Kim Commons (23 July 1951 — 23 June 2015) was an American chess International Master (IM) and Chess Olympiad winner.

Biography
In 1971, Kim Commons won California State Chess Championship, ahead of James Tarjan. In 1974, he tied with Peter Biyiasas for the American Open title. In 1976, he won three International Chess Tournaments in Bulgaria: Varna, Plovdiv and Primorsko.

Commons played for the United States in the 22nd Chess Olympiad in Haifa, winning team and individual gold medals with six wins, three draws and no losses.

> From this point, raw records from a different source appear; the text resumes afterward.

-- ==== Sys2Proof/Certificates/Slice0/Obligations.lean ====
section
/-! DEFINITION. The statements of the model for the provers. Each says what one or more commands do, for every state that
meets its premises, or what every step keeps. -/

open Sys2Proof Sys2Proof.Machine

/-! ### The step and the commands as a whole -/

/-- The command at the front of the queue is carried out with the queue's rest. On an empty queue the block idles, which
is the model's choice (assumption log 8). -/
def Obligations.StepRunsFrontCommand : Prop :=
  (∀ (s : State) c rest, s.pending = c :: rest → step s = exec c { s with pending := rest }) ∧
  ∀ s : State, s.pending = [] → step s = .next s

/-- No command faults or is refused, none touches the queue, and a part without its supply ignores all but POWER_ON_RESET.
The queue and the last clause are the model's choice (assumption log 5). -/
def Obligations.EveryCommandCompletes : Prop :=
  (∀ c s, ∃ t, exec c s = .next t ∧ t.pending = s.pending) ∧
  ∀ c s, s.powered = false → (∀ pins, c ≠ .powerOnReset pins) → exec c s = .next s

/-! ### Checksums and the records of the array -/

/-- R86. The two-sum over a byte stream, its range, and the streams the rule names. -/
def Obligations.ChecksumRule : Prop :=
  (feedBytes .zero [] = { first := 0, second := 0 }) ∧
  (∀ xs x, feedBytes .zero (xs ++ [x]) =
    { first := ((feedBytes .zero xs).first + x.toNat) % 65535
      second := ((feedBytes .zero xs).second + ((feedBytes .zero xs).first + x.toNat) % 65535) % 65535 }) ∧
  (∀ xs, (feedBytes .zero xs).first ≤ 65534 ∧ (feedBytes .zero xs).second ≤ 65534 ∧
    (feedBytes .zero xs).checksum.toNat = (feedBytes .zero xs).second * 65536 + (feedBytes .zero xs).first ∧
    (feedBytes .zero xs).checksum.extractLsb' 16 16 ≠ 0xFFFF ∧ (feedBytes .zero xs).checksum.extractLsb' 0 16 ≠ 0xFFFF ∧
    (feedBytes .zero xs).checksum ≠ 0xFFFFFFFF) ∧
  (∀ n, (feedBytes .zero (List.replicate n 0)).checksum = 0) ∧
  (feedBytes .zero (List.replicate 257 0xFF)).first = 0 ∧
  ∀ ws : List Word, checksumOf ws = (feedBytes .zero (ws.flatMap fun w =>
    [w.extractLsb' 0 8, w.extractLsb' 8 8, w.extractLsb' 16 8, w.extractLsb' 24 8])).checksum

/-- The anchor test accepts the anchor that FORMAT writes, with its geometry, and whatever it accepts has the strap size
and an acceptable geometry (R3, R4, R6, R7). -/
def Obligations.AnchorRoundTrip : Prop :=
  (∀ n frames, frameCountAcceptable (sizePages n) frames = true →
    testAnchor (sizePages n) (anchorWords (sizePages n) frames)
      = .valid { arrayPages := sizePages n, frames := frames, homePages := sizePages n - 9 - frames }) ∧
  ∀ strap ws g, testAnchor strap ws = .valid g → g.arrayPages = strap ∧ g.acceptable

/-- SCAN reads back the record that WRITE and MARK wrote: it is live with the same sequence, entries and checksums while
its retire word is another number, retired when it is its sequence, and unmarked while its mark word is another number
(R69, R83 to R85, R90, R179). That the image keeps the record checksum is the model's inference (assumption log 17). -/
def Obligations.RecordRoundTrip : Prop :=
  ∀ (r : CurrentRecord) (mark retire : Word),
    r.sequence ≠ 0 → 1 ≤ r.items.length → r.items.length ≤ 128 → r.entryCount = r.items.length →
    (∀ it ∈ r.items, it.homePage < 65536 ∧ it.frame < 256 ∧ it.checksum.isSome = true) →
    imageOf (headerWords r ++ [recordChecksumOf r, mark, retire] ++ entryWords r) =
      if mark = r.sequence then
        if retire = r.sequence then .retired r.sequence r.entryCount
        else .live r.sequence r.entryCount r.items (recordChecksumOf r)
      else .unmarked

He also played for United States in two World student team championships:
 In 1972, on the second reserve board in the 19th World Student Team Chess Championship in Graz (+6, =3, -2),
 In 1977, on first board in the 22nd World Student Team Chess Championship in Mexico City (+3, =3, -2).

In 1976, he was awarded the FIDE International Master (IM) title.

Commons stopped playing chess in later years.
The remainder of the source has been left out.